Section IV consists of a short statement of the relation of the Communists of 1848 to the existing opposition parties. It closes with these imperishable words:
"...The proletarians have nothing to lose but their chains. They have a world to win.
"Workingmen of all countries unite!"
*****
Capitalist ideologues have long sought to demolish the great historic stature of the COMMUNIST MANIFESTO, as they have long sought to demolish everything ever written by the cofounders of scientific socialism. A favorite line of attack is to harp on the belief expressed in the MANIFESTO that the proletarian revolution was imminent in 1848. By pointing up that Marx and Engels were quite wrong in this important respect, the would-be demolishers hope to spread the impression that they were probably quite wrong in other important respects.

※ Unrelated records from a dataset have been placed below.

theorem witness_handler_entries :
    (let s : State := { up with cores := [(0, { work := [.doorbell 9] })], hostRegs := [(0x36000, 0x5000)] }
     let t := after (.handlerEntry 0) s
     s.coreRuns 0 = true ∧ (t.core 0).serving = some (.monitor 9) ∧ (t.gang 0 handlerSlot).sreg 1 = 0x5000 ∧
       (t.gang 0 handlerSlot).sreg 3 = 0x1f) ∧
      trapWaits.coreRuns 0 = true ∧ (trapWaits.cluster 0).nextFreq = none ∧
      (let s := trapWaits.modCore 0 fun k => { k with tlb := [{ page 0 0 0 with w := false }] }
       s.walkOpen 0 0 0 (s.frameVa 0) = true ∧ (match (lookedUp s 0).translate 0 0 0 (s.frameVa 0) .write with
        | .error e => decide (e < 256)
        | .ok _ => false) = true ∧ ((after (.handlerEntry 0) s).core 0).hStopped = true) := by
  decide +kernel

/-- Slot 0 waits for a row. -/
def rowWaiting : State := base.modGang 0 0 fun g => { g with rowAt := some 0, rowNeed := 1 }

/-- The first gigabyte, software-managed, at core 0. -/
def savePage : TlbEntry := { page 0 0 1 with size := 2 ^ 30 }

/-- Images in a software-managed page of core 0's slice are open where the cluster holds nothing and the home answers. -/
theorem image_open (s : State) (a : Agent) (va : Nat) (want : Want) (hw : want = .read ∨ want = .write)
    (hp : s.pends = []) (ht : (s.core a.core).tlb = [savePage]) (ha : a.asn = 0) (hv : va + 2 ^ 21 ≤ 0x7e00000)
    (hl : (s.cluster (clusterOf a.core)).l2 = []) (hm : (s.cluster (clusterOf a.core)).moesi = [])
    (hh : s.homeOpen a.core 0 = true) (hc : s.homeCause a.core 0 a.order = none) : s.imageOpen a va want = true := by
  have room : ∀ sb, s.l2RoomOpen (clusterOf a.core) sb = true := fun sb => by
    simp [State.l2RoomOpen, State.setTags, hl, hm, tagsOf]
  simp only [State.imageOpen, hp, List.all_nil, Bool.true_and, List.all_eq_true, List.mem_range]
  intro k hk
  have hit : s.tlbHit a.core a.asn (va + 0x100 * k) = some savePage := by
    have : savePage.covers a.asn (va + 0x100 * k) = true := by
      simp [TlbEntry.covers, savePage, page, ha]; omega
    simp [State.tlbHit, ht, this]
  have hd : (va + 0x100 * k) / 2 ^ 27 = 0 := by omega
  have hn : va + 0x100 * k < 144115188075855872 := by omega
  have hi : inHole (va + 0x100 * k) = false := by simp [inHole]; omega
  have hq : s.homeCause a.core (va + 0x100 * k) a.order = none := by
    have hd : (va + 0x100 * k) / 2 ^ 27 = 0 / 2 ^ 27 := by omega
    rw [← hc]; simp only [State.homeCause, hd]
  have hd : (va + 0x100 * k) / 134217728 = 0 := by omega
  have hpl : s.agPlace a (va + 0x100 * k) want = .ok (savePage.trans (va + 0x100 * k)) := by
    rcases hw with rfl | rfl <;>
    simp [State.agPlace, State.walkOpen, State.translate, State.lookup, hit, Nat.not_le.2 hn, savePage, page, TlbEntry.trans, State.holed, hi,
      State.engReach, room, hd, hh, hq, State.l2Line, hl]
  simp [hpl]

/-- Slot 0's gang stops for a save; its launch has a pool of one image at 2 MiB. -/
def saving : State :=
  { base.modGang 0 0 fun g => { g with saveStop := some none } with
    launches := [(0, { fs := slots, octs := 32, bw := 1, bh := 1, save := 0x200001 })]
    cores := [(0, { (base.modGang 0 0 fun g => { g with saveStop := some none }).core 0 with tlb := [savePage] })] }

theorem witness_rows :
    (let s := rowWaiting.modCore 0 fun k => { k with rowWait := [0] }
     s.admits 0 = true ∧ (s.gang 0 0).rowNeed ≤ (s.core 0).freeFor (s.gang 0 0).seat ∧ ((after (.materialiseRowGrant 0) s).core 0).rowWait = [] ∧
       ((after (.materialiseRowGrant 0) s).gang 0 0).rowGrant = 1) ∧
      (let s (n : DWord) := at_ 10000 ((starved n).modGang 0 0 fun g => { g with rowAt := some 0, rowNeed := 1 })
       (s 1).rowHolders 0 = [0] ∧ (s 1).slotImage 0 0 = true ∧ ((after (.materialiseDeadlockSave 0) (s 1)).gang 0 0).saveStop = some none ∧
         (s 0).slotImage 0 0 = false ∧ refuses (.materialiseDeadlockSave 0) (s 0) = true) := by
  decide +kernel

Well, Marx and Engels did err in believing that the proletarian revolution was not far off. Their error was, however, understandable and pardonable. They never professed to be infallible. They simply presented themselves as materialist thinkers who strove to understand and foresee historic developments by the light of all the data available -- economic, social and political. Since that data was subject to rapid change, since it comprised so many extremely variable or imponderable factors, since they were dealing with a social system of unprecedented dynamism whose development could be radically extended and its life span indefinitely prolonged by (for instance) the accidental discovery of gold in California -- they were naturally bound to err on occasion. When they did, they behaved as all true scientists must: they corrected their positions in obedience to the new data furnished by history's onward flow.
WE OWE OUR HOPE FOR THE FUTURE TO THESE GREAT MEN
Furthermore, the very depth of their historical perspective made Marx and Engels prone to telescope the chronology of history. They could see so far, far ahead that they were excusably susceptible to believing that what they foresaw was near at hand.
But does this inevitable failing diminish, no less invalidate, the findings of their deep historic foresight? Most certainly not! For thanks to that foresight, the COMMUNIST MANIFESTO was shaped into an educational instrument of transcendent value. And when, in the language of its authors, "man is at last compelled to face with sober senses his real conditions of life and his relations with his kind," when the workers of all countries do at last unite politically and industrially to replace capitalism with an international socialist society, that epochal event will in large measure be due to the invaluable guidance the workers received from the teachings of the MANIFESTO.